(Data excerpts Opens)

-- ==== Sys2Proof/Machine/Dispatch.lean ====
section
/-! DEFINITION. One arm per instruction and event: each is one call of its meaning. -/
namespace Sys2Proof.Machine
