-- ==== Sys2Proof/Machine/Parked.lean ====
section
/-! DEFINITION. The condition under which a parked context becomes Ready again, which the CXS watches (R149, R151). -/
namespace Sys2Proof.Machine

/-- PAGE_ABSENT: the page at an address is no longer migrating or absent. -/
def State.pageThere (s : State) (asid va : Nat) : Bool :=
  match s.walkPage asid va with
  | .leaf e _ => ptePst e ≠ 1 && ptePst e ≠ 2
  | _ => true
/-- POISON_REFETCH: the refetch has ended, or there is no clean copy any more. -/
def State.refetched (s : State) (asid va : Nat) : Bool :=
  match s.granAt asid va with
  | some (a, p) => !(p.st = 3 && p.clean) && !s.rses.any fun e => match e.2.window with
    | some w => w.refetch && w.gran = granCode a va
    | none => false
  | none => true
/-- The step of a parked context. -/
def State.stepWith (s : State) (c : Nat) : Option Step := s.steps.find? fun st => st.started && st.current.contains c
/-- The context for which the tiles of a parked context's step acted: the lead of a batched step. -/
def State.actedFor (s : State) (c : Nat) : Nat := ((s.stepWith c).map (·.chief)).getD c
/-- LATE_FENCE: of a read, its line has no held write; of a release, none of the held lines that it covers is left; of a
fence, no sector that it covers is held; else stores of the function have room. A member that an event of its own parked
waits for what it met itself; the others wait for what their lead met. -/
def State.fenceClear (s : State) (c : Nat) : Bool :=
  let w := if (fget? s.lateLine c).isSome then c else s.actedFor c
  match fget? s.lateLine w, fget? s.lateHeld w, fget? s.fenceMask w with
  | some k, _, _ => !s.held.any fun h => lineCode h.key == k
  | none, some hs, _ => !s.held.any fun h => hs.contains h.code
  | none, none, some m => !s.held.any fun h => h.prov.any fun e => e.2.ctx == w && (e.2.mask &&& m) ≠ 0
  | none, none, none => !s.holdWait.contains (s.ctxVf c)
/-- BARRIER: the generation that the context awaited at a barrier, at the position that was switched out in BARW, is
complete. -/
def State.barrierDone (s : State) (c n : Nat) : Bool :=
  let j := fget 0 s.parkPos c
  match (s.stepWith c).bind fun st => (nth? st.positions j).map fun p => (st, p) with
  | none => true
  | some (st, p) =>
    let b := s.bar (if n < 64 then 64 * p.die + n else 256 + n)
    match if b.step = st.id then fget? b.last j else none with
    | some g => g < b.gen
    | none => true
/-- PROMISE: the copy with a sequence had completed when the context was saved, as the cut vector of the position that parked
says (R359); the image is that of the step's lead. -/
def State.copyDone (s : State) (c n : Nat) : Bool :=
  let w := s.actedFor c
  match s.peek (s.ctxAsid w) (s.ctxd w 375 320 + fullSize * fget 0 s.parkPos c + 0x58) 8 with
  | some w =>
    let d := (bits w 31 0 + 2 ^ 32 - n % 2 ^ 32) % 2 ^ 32
    d ≠ 0 && d ≤ 2 ^ 31
  | none => false
/-- The condition of a parked context has cleared; EXPLICIT waits for WAKE. -/
def State.cleared (s : State) (c : Nat) : Bool :=
  let info := s.ctxd c 1151 1088
  let r := s.ctxReason c
  if r = 1 then s.pageThere (s.ctxAsid c) info
  else if r = 2 then s.fenceClear c
  else if r = 3 then s.refetched (s.ctxAsid c) info
  else if r = 4 then s.objectInT1 c info
  else if r = 6 then s.barrierDone c info
  else if r = 7 then s.copyDone c info
  else false
/-- Every context whose condition has cleared leaves its park. -/
def State.recheck (s : State) : State :=
  s.waiters.foldl (fun s c => if s.cleared c then s.unparkCtx c else s) s

end Sys2Proof.Machine
end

(Data excerpts Closes)

=== Task requirements ===
Output the lines above exactly, but only those between the line holding "def State.pageThere (s" and the line holding "match s.granAt asid va with", inclusive.

=== Completed exercise ===
def State.pageThere (s : State) (asid va : Nat) : Bool :=
  match s.walkPage asid va with
  | .leaf e _ => ptePst e ≠ 1 && ptePst e ≠ 2
  | _ => true
/-- POISON_REFETCH: the refetch has ended, or there is no clean copy any more. -/
def State.refetched (s : State) (asid va : Nat) : Bool :=
  match s.granAt asid va with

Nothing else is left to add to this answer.